Here are some basic things you need to know about shopping and tipping in Costa Rica.
Shopping in Costa Rica
When you are out shopping in Costa Rica, some places will have tax included in the price tag but some places don’t. Sales tax in Costa Rica is fairly high at 13% so don’t be surprised when you find out things aren’t as cheap as you thought it would be.
When you are shopping, whether it is souvenirs, groceries or whatever, remember that the conversion rate is around 500 to 1 and it’s the easiest way to do the math. However, it’s not always 500 to 1 so make sure you check it.
If you are souvenir shopping, you are allowed to bargain and definitely do it because prices are always higher at souvenir stores. Locals are usually pretty happy to give discounts, especially if you end up buying a lot of stuff.
Even at a clothing or hardware store, Yeison will bargain and he has gotten some small discounts, normally when he is buying a lot of stuff at one time and paying in cash. Most of the time it is 10% which is not bad, it only takes a second to ask and you can save some money! You can read his tips for bargaining here.
Don’t be shy if you are not fluent in Spanish, as long as you know some numbers (or at least hold up fingers) you can still try to bargain a bit.
Tipping in Costa Rica
Tipping is actually not a normal part of their culture, read more about how their tipping and tax system works when it comes to shopping and tipping in Costa Rica.
Tipping in Costa Rica for restaurants is usually included in the prices you see on the menu (they will say if it is or not) so most of the time, you don’t need to worry about calculating tip. Restaurants are supposed to have the tax and tip included in the menu price but be aware that in some touristic areas they may not to make prices seem cheaper. Always check the menu to see if they include them or not.
They are not actually called tips here, it’s called service tax with a flat rate of 10%. Tipping in Costa Rica is not common for the locals and they normally don’t give anything extra, no matter how great or lousy the service is. It’s just not their culture because it is already included.
So coming from a country where you get really dirty looks if you don’t go beyond the minimum 15%, it’s a little weird to not have to think about it.
There have been a few times where Yeison and I got exceptional service and we slip them something small, like a thousand colones ($2).
Majority of the time tip is included in the tour price that you pay.

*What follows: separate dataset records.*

theorem formWindows_same {m : Nat} {s0 s : State} {t : Nat} {c : Nat} {f : Nat} {xs : List Exposure}
    (hm : sub 4242 m = true) (h : Same m s0 s) :
    Same m s0 (State.formWindows s t c f xs) := by
  refine Same.step ?_ hm h
  unfold State.formWindows
  try dsimp only
  repeat' first
    | with_reducible exact Same.refl _ _ | exact rfl | with_reducible assumption
    | exact fun (e : Nat.testBit _ _ = false) => absurd e (by decide) | with_reducible exact fun _ => rfl | intro _
    | with_reducible apply same_ite | with_reducible apply frameWindows_same | with_reducible apply same_foldl
    | with_reducible apply same_overIdx | simp only [↓same_mk_tag] | with_reducible apply SameMk.intro
    | with_reducible apply same_foldl_fst | with_reducible apply same_foldl_snd | split

theorem armMaxHigh_same {m : Nat} {s0 s : State} {k : Nat} (hm : sub 2 m = true) (h : Same m s0 s) :
    Same m s0 (State.armMaxHigh s k) := by
  refine Same.step ?_ hm h
  unfold State.armMaxHigh
  try dsimp only
  repeat' first
    | with_reducible exact Same.refl _ _ | exact rfl | with_reducible assumption
    | exact fun (e : Nat.testBit _ _ = false) => absurd e (by decide) | with_reducible exact fun _ => rfl | intro _
    | with_reducible apply same_ite | with_reducible apply at__same | with_reducible apply same_foldl
    | with_reducible apply same_overIdx | simp only [↓same_mk_tag] | with_reducible apply SameMk.intro
    | with_reducible apply same_foldl_fst | with_reducible apply same_foldl_snd | split

theorem followStrobe_same {m : Nat} {s0 s : State} {k : Nat} (hm : sub 4098 m = true) (h : Same m s0 s) :
    Same m s0 (State.followStrobe s k) := by
  refine Same.step ?_ hm h
  unfold State.followStrobe
  try dsimp only
  repeat' first
    | with_reducible exact Same.refl _ _ | exact rfl | with_reducible assumption
    | exact fun (e : Nat.testBit _ _ = false) => absurd e (by decide) | with_reducible exact fun _ => rfl | intro _
    | with_reducible apply same_ite | with_reducible apply setStrobe_same | with_reducible apply armMaxHigh_same
    | with_reducible apply same_foldl | with_reducible apply same_overIdx | simp only [↓same_mk_tag]
    | with_reducible apply SameMk.intro | with_reducible apply same_foldl_fst | with_reducible apply same_foldl_snd
    | split

theorem strobeFlag_same {m : Nat} {s0 s : State} {f : Nat} {level : Bool} (hm : sub 4098 m = true) (h : Same m s0 s) :
    Same m s0 (State.strobeFlag s f level) := by
  refine Same.step ?_ hm h
  unfold State.strobeFlag
  try dsimp only
  repeat' first
    | with_reducible exact Same.refl _ _ | exact rfl | with_reducible assumption
    | exact fun (e : Nat.testBit _ _ = false) => absurd e (by decide) | with_reducible exact fun _ => rfl | intro _
    | with_reducible apply same_ite | with_reducible apply setStrobe_same | with_reducible apply after_same
    | with_reducible apply same_foldl | with_reducible apply same_overIdx | simp only [↓same_mk_tag]
    | with_reducible apply SameMk.intro | with_reducible apply same_foldl_fst | with_reducible apply same_foldl_snd
    | split

theorem strobeEn_same {m : Nat} {s0 s : State} {k : Nat} {en : Bool} (hm : sub 4176 m = true) (h : Same m s0 s) :
    Same m s0 (State.strobeEn s k en) := by
  refine Same.step ?_ hm h
  unfold State.strobeEn
  try dsimp only
  repeat' first
    | with_reducible exact Same.refl _ _ | exact rfl | with_reducible assumption
    | exact fun (e : Nat.testBit _ _ = false) => absurd e (by decide) | with_reducible exact fun _ => rfl | intro _
    | with_reducible apply same_ite | with_reducible apply put_same | with_reducible apply noteLate_same
    | with_reducible apply setStrobe_same | with_reducible apply same_foldl | with_reducible apply same_overIdx
    | simp only [↓same_mk_tag] | with_reducible apply SameMk.intro | with_reducible apply same_foldl_fst
    | with_reducible apply same_foldl_snd | split

theorem closeStrobe_same {m : Nat} {s0 s : State} {k : Nat} (hm : sub 4098 m = true) (h : Same m s0 s) :
    Same m s0 (State.closeStrobe s k) := by
  refine Same.step ?_ hm h
  unfold State.closeStrobe
  try dsimp only
  repeat' first
    | with_reducible exact Same.refl _ _ | exact rfl | with_reducible assumption
    | exact fun (e : Nat.testBit _ _ = false) => absurd e (by decide) | with_reducible exact fun _ => rfl | intro _
    | with_reducible apply same_ite | with_reducible apply followStrobe_same | with_reducible apply same_foldl
    | with_reducible apply same_overIdx | simp only [↓same_mk_tag] | with_reducible apply SameMk.intro
    | with_reducible apply same_foldl_fst | with_reducible apply same_foldl_snd | split

theorem forceStrobe_same {m : Nat} {s0 s : State} {k : Nat} (hm : sub 266386 m = true) (h : Same m s0 s) :
    Same m s0 (State.forceStrobe s k) := by
  refine Same.step ?_ hm h
  unfold State.forceStrobe
  try dsimp only
  repeat' first
    | with_reducible exact Same.refl _ _ | exact rfl | with_reducible assumption
    | exact fun (e : Nat.testBit _ _ = false) => absurd e (by decide) | with_reducible exact fun _ => rfl | intro _
    | with_reducible apply same_ite | with_reducible apply bump_same | with_reducible apply setStrobe_same
    | with_reducible apply sticky_same | with_reducible apply same_foldl | with_reducible apply same_overIdx
    | simp only [↓same_mk_tag] | with_reducible apply SameMk.intro | with_reducible apply same_foldl_fst
    | with_reducible apply same_foldl_snd | split
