theorem train_same {m : Nat} {s0 s : State} {x : Nat} (hm : sub 1048594 m = true) (h : Same m s0 s) :
    Same m s0 (State.train s x) := by
  refine Same.step ?_ hm h
  unfold State.train
  try dsimp only
  repeat' first
    | with_reducible exact Same.refl _ _ | exact rfl | with_reducible assumption
    | exact fun (e : Nat.testBit _ _ = false) => absurd e (by decide) | with_reducible exact fun _ => rfl | intro _
    | with_reducible apply same_ite | with_reducible apply after_same | with_reducible apply put_same
    | with_reducible apply setXport_same | with_reducible apply same_foldl | with_reducible apply same_overIdx
    | simp only [↓same_mk_tag] | with_reducible apply SameMk.intro | with_reducible apply same_foldl_fst
    | with_reducible apply same_foldl_snd | split

theorem trained_same {m : Nat} {s0 s : State} {x : Nat} {start : Nat} {len : Nat} {lively : Bool}
    (hm : sub 262290 m = true) (h : Same m s0 s) :
    Same m s0 (State.trained s x start len lively) := by
  refine Same.step ?_ hm h
  unfold State.trained
  try dsimp only
  repeat' first
    | with_reducible exact Same.refl _ _ | exact rfl | with_reducible assumption
    | exact fun (e : Nat.testBit _ _ = false) => absurd e (by decide) | with_reducible exact fun _ => rfl | intro _
    | with_reducible apply same_ite | with_reducible apply bump_same | with_reducible apply forgetDelay_same
    | with_reducible apply put_same | with_reducible apply sticky_same | with_reducible apply same_foldl
    | with_reducible apply same_overIdx | simp only [↓same_mk_tag] | with_reducible apply SameMk.intro
    | with_reducible apply same_foldl_fst | with_reducible apply same_foldl_snd | split

theorem trainingEnd_same {m : Nat} {s0 s : State} {x : Nat} {seen : Option (List Bool × List Nat)}
    (hm : sub 262298 m = true) (h : Same m s0 s) :
    Same m s0 (State.trainingEnd s x seen) := by
  refine Same.step ?_ hm h
  unfold State.trainingEnd
  try dsimp only
  repeat' first
    | with_reducible exact Same.refl _ _ | exact rfl | with_reducible assumption
    | exact fun (e : Nat.testBit _ _ = false) => absurd e (by decide) | with_reducible exact fun _ => rfl | intro _
    | with_reducible apply same_ite | with_reducible apply trained_same | with_reducible apply free_same
    | with_reducible apply same_foldl | with_reducible apply same_overIdx | simp only [↓same_mk_tag]
    | with_reducible apply SameMk.intro | with_reducible apply same_foldl_fst | with_reducible apply same_foldl_snd
    | split

theorem runPort_same {m : Nat} {s0 s : State} {x : Nat} (hm : sub 1048592 m = true) (h : Same m s0 s) :
    Same m s0 (State.runPort s x) := by
  refine Same.step ?_ hm h
  unfold State.runPort
  try dsimp only
  repeat' first
    | with_reducible exact Same.refl _ _ | exact rfl | with_reducible assumption
    | exact fun (e : Nat.testBit _ _ = false) => absurd e (by decide) | with_reducible exact fun _ => rfl | intro _
    | with_reducible apply same_ite | with_reducible apply setXport_same | with_reducible apply put_same
    | with_reducible apply same_foldl | with_reducible apply same_overIdx | simp only [↓same_mk_tag]
    | with_reducible apply SameMk.intro | with_reducible apply same_foldl_fst | with_reducible apply same_foldl_snd
    | split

Some tour places will have tip boxes if you want to tip their tour guides. Sometimes the guides will kindly ask if you want to, but if not that’s perfectly fine too. It’s up to you.
Same with your tour guide drivers. It’s not typical for a Tico to wait after getting out of the bus to give their driver a tip. It’s completely optional and they won’t get mad at you if you don’t.

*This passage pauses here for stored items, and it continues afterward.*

theorem capture_same {m : Nat} {s0 s : State} {t : Nat} (hm : sub 16 m = true) (h : Same m s0 s) :
    Same m s0 (State.capture s t) := by
  refine Same.step ?_ hm h
  unfold State.capture
  try dsimp only
  repeat' first
    | with_reducible exact Same.refl _ _ | exact rfl | with_reducible assumption
    | exact fun (e : Nat.testBit _ _ = false) => absurd e (by decide) | with_reducible exact fun _ => rfl | intro _
    | with_reducible apply same_ite | with_reducible apply put_same | with_reducible apply putPair_same
    | with_reducible apply same_foldl | with_reducible apply same_overIdx | simp only [↓same_mk_tag]
    | with_reducible apply SameMk.intro | with_reducible apply same_foldl_fst | with_reducible apply same_foldl_snd
    | split

theorem snap_same {m : Nat} {s0 s : State} (hm : sub 16 m = true) (h : Same m s0 s) : Same m s0 (State.snap s) := by
  refine Same.step ?_ hm h
  unfold State.snap
  try dsimp only
  repeat' first
    | with_reducible exact Same.refl _ _ | exact rfl | with_reducible assumption
    | exact fun (e : Nat.testBit _ _ = false) => absurd e (by decide) | with_reducible exact fun _ => rfl | intro _
    | with_reducible apply same_ite | with_reducible apply put_same | with_reducible apply capture_same
    | with_reducible apply same_foldl | with_reducible apply same_overIdx | simp only [↓same_mk_tag]
    | with_reducible apply SameMk.intro | with_reducible apply same_foldl_fst | with_reducible apply same_foldl_snd
    | split

theorem capturePin_same {m : Nat} {s0 s : State} {t : Nat} (hm : sub 272 m = true) (h : Same m s0 s) :
    Same m s0 (State.capturePin s t) := by
  refine Same.step ?_ hm h
  unfold State.capturePin
  try dsimp only
  repeat' first
    | with_reducible exact Same.refl _ _ | exact rfl | with_reducible assumption
    | exact fun (e : Nat.testBit _ _ = false) => absurd e (by decide) | with_reducible exact fun _ => rfl | intro _
    | with_reducible apply same_ite | with_reducible apply modNewel_same | with_reducible apply capture_same
    | with_reducible apply same_foldl | with_reducible apply same_overIdx | simp only [↓same_mk_tag]
    | with_reducible apply SameMk.intro | with_reducible apply same_foldl_fst | with_reducible apply same_foldl_snd
    | split

theorem pinEdge_same {m : Nat} {s0 s : State} {pin : Nat} {rising : Bool} (hm : sub 149377458 m = true)
    (h : Same m s0 s) :
    Same m s0 (State.pinEdge s pin rising) := by
  refine Same.step ?_ hm h
  unfold State.pinEdge
  try dsimp only
  repeat' first
    | with_reducible exact Same.refl _ _ | exact rfl | with_reducible assumption
    | exact fun (e : Nat.testBit _ _ = false) => absurd e (by decide) | with_reducible exact fun _ => rfl | intro _
    | with_reducible apply same_ite | with_reducible apply pioPinEdge_same | with_reducible apply capturePin_same
    | with_reducible apply monSync_same | with_reducible apply trigger_same | with_reducible apply same_foldl
    | with_reducible apply same_overIdx | simp only [↓same_mk_tag] | with_reducible apply SameMk.intro
    | with_reducible apply same_foldl_fst | with_reducible apply same_foldl_snd | split

theorem pllStop_same {m : Nat} {s0 s : State} {mayRun : Bool} (hm : sub 274 m = true) (h : Same m s0 s) :
    Same m s0 (State.pllStop s mayRun) := by
  refine Same.step ?_ hm h
  unfold State.pllStop
  try dsimp only
  repeat' first
    | with_reducible exact Same.refl _ _ | exact rfl | with_reducible assumption
    | exact fun (e : Nat.testBit _ _ = false) => absurd e (by decide) | with_reducible exact fun _ => rfl | intro _
    | with_reducible apply same_ite | with_reducible apply modNewel_same | with_reducible apply lockQuiet_same
    | with_reducible apply put_same | with_reducible apply same_foldl | with_reducible apply same_overIdx
    | simp only [↓same_mk_tag] | with_reducible apply SameMk.intro | with_reducible apply same_foldl_fst
    | with_reducible apply same_foldl_snd | split

theorem rectRows_same {m : Nat} {s0 s : State} {t : Task} {host : Option (List Byte)} (hm : sub 8 m = true)
    (h : Same m s0 s) :
    Same m s0 (State.rectRows s t host).2 := by
  refine Same.step ?_ hm h
  unfold State.rectRows
  try dsimp only
  repeat' first
    | with_reducible exact Same.refl _ _ | exact rfl | with_reducible assumption
    | exact fun (e : Nat.testBit _ _ = false) => absurd e (by decide) | with_reducible exact fun _ => rfl | intro _
    | with_reducible apply same_ite | with_reducible apply orFree_same | with_reducible apply same_foldl
    | with_reducible apply same_overIdx | simp only [↓same_mk_tag] | with_reducible apply SameMk.intro
    | with_reducible apply same_foldl_fst | with_reducible apply same_foldl_snd | split

theorem rectPut_same {m : Nat} {s0 s : State} {t : Task} {i : Nat} {off : Nat} {bs : List Byte}
    (hm : sub 1610614802 m = true) (h : Same m s0 s) :
    Same m s0 (State.rectPut s t i off bs) := by
  refine Same.step ?_ hm h
  unfold State.rectPut
  try dsimp only
  repeat' first
    | with_reducible exact Same.refl _ _ | exact rfl | with_reducible assumption
    | exact fun (e : Nat.testBit _ _ = false) => absurd e (by decide) | with_reducible exact fun _ => rfl | intro _
    | with_reducible apply same_ite | with_reducible apply storeWrite_same | with_reducible apply hostPutData_same
    | with_reducible apply same_foldl | with_reducible apply same_overIdx | simp only [↓same_mk_tag]
    | with_reducible apply SameMk.intro | with_reducible apply same_foldl_fst | with_reducible apply same_foldl_snd
    | split

theorem rectMove_same {m : Nat} {s0 s : State} {t : Task} {i : Nat} {off : Nat} {bs : List Byte}
    (hm : sub 1610614802 m = true) (h : Same m s0 s) :
    Same m s0 (State.rectMove s t i off bs) := by
  refine Same.step ?_ hm h
  unfold State.rectMove
  try dsimp only
  repeat' first
    | with_reducible exact Same.refl _ _ | exact rfl | with_reducible assumption
    | exact fun (e : Nat.testBit _ _ = false) => absurd e (by decide) | with_reducible exact fun _ => rfl | intro _
    | with_reducible apply same_ite | with_reducible apply hostGet_same | with_reducible apply rectPut_same
    | with_reducible apply same_foldl | with_reducible apply same_overIdx | simp only [↓same_mk_tag]
    | with_reducible apply SameMk.intro | with_reducible apply same_foldl_fst | with_reducible apply same_foldl_snd
    | split

theorem rectWrite_same {m : Nat} {s0 s : State} {t : Task} {n : Nat} {part : Nat} {host : Option (List Byte)}
    (hm : sub 1610614810 m = true) (h : Same m s0 s) :
    Same m s0 (State.rectWrite s t n part host) := by
  refine Same.step ?_ hm h
  unfold State.rectWrite
  try dsimp only
  repeat' first
    | with_reducible exact Same.refl _ _ | exact rfl | with_reducible assumption
    | exact fun (e : Nat.testBit _ _ = false) => absurd e (by decide) | with_reducible exact fun _ => rfl | intro _
    | with_reducible apply same_ite | with_reducible apply rectRows_same | with_reducible apply rectMove_same
    | with_reducible apply same_foldl | with_reducible apply same_overIdx | simp only [↓same_mk_tag]
    | with_reducible apply SameMk.intro | with_reducible apply same_foldl_fst | with_reducible apply same_foldl_snd
    | split

theorem rectStop_same {m : Nat} {s0 s : State} {u : Nat} {t : Task} {status : Nat} {host : Option (List Byte)}
    (hm : sub 1879312538 m = true) (h : Same m s0 s) :
    Same m s0 (State.rectStop s u t status host) := by
  refine Same.step ?_ hm h
  unfold State.rectStop
  try dsimp only
  repeat' first
    | with_reducible exact Same.refl _ _ | exact rfl | with_reducible assumption
    | exact fun (e : Nat.testBit _ _ = false) => absurd e (by decide) | with_reducible exact fun _ => rfl | intro _
    | with_reducible apply same_ite | with_reducible apply rectWrite_same | with_reducible apply endTask_same
    | with_reducible apply put_same | with_reducible apply same_foldl | with_reducible apply same_overIdx
    | simp only [↓same_mk_tag] | with_reducible apply SameMk.intro | with_reducible apply same_foldl_fst
    | with_reducible apply same_foldl_snd | split

theorem rectBegin_same {m : Nat} {s0 s : State} {u : Nat} {t : Task} (hm : sub 268697746 m = true) (h : Same m s0 s) :
    Same m s0 (State.rectBegin s u t) := by
  refine Same.step ?_ hm h
  unfold State.rectBegin
  try dsimp only
  repeat' first
    | with_reducible exact Same.refl _ _ | exact rfl | with_reducible assumption
    | exact fun (e : Nat.testBit _ _ = false) => absurd e (by decide) | with_reducible exact fun _ => rfl | intro _
    | with_reducible apply same_ite | with_reducible apply endTask_same | with_reducible apply modJob_same
    | with_reducible apply after_same | with_reducible apply put_same | with_reducible apply same_foldl
    | with_reducible apply same_overIdx | simp only [↓same_mk_tag] | with_reducible apply SameMk.intro
    | with_reducible apply same_foldl_fst | with_reducible apply same_foldl_snd | split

We always try to leave a little something for the maids since they don’t make very much here. I remember when my parents stayed at the hotel we worked at, they gave the maid the first tip she’s ever gotten in the 5 years she worked there.
Again, it’s not required but it is always nice and you get better cleaning services, trust me!
These are the ones who say they will watch your car and guide you in and out. I feel kind of torn between this one because many of them, seem to be in hard times but Yeison had a terrible experience with these guys before. Instead of watching his bus like they said they would (and he paid them to do), he got robbed.
They can also be quite persistent to get you to park in “their area” and I honestly don’t count on them to stop someone from lifting our car or anything. After all our experiences, if we have extra coins we give them like 200 colones (about 50 cents).
Don’t Feel Pressured to Tip
The main thing to take away is that tipping in Costa Rica is completely optional. This is because hotels, restaurants, and tours include the 10% service tax in their price which is different than in the States. So if your final hotel room rate is $100 per night, then the total amount you pay with taxes and everything will have the tip included and that money goes directly to the workers. They don’t get taxed on it either.
In some more touristic areas like Tamarindo, there is more of an expectation since the workers know that foreigners are used to tipping. But if you don’t, it’s OK and it’s fine to tip only if you think the workers deserve it or have really done a good job.
If you’re from the US, I know it’s hard not to tip and it feels completely rude not to but remember, other countries have vastly different tipping customs and tipping in Costa Rica is much different than the US.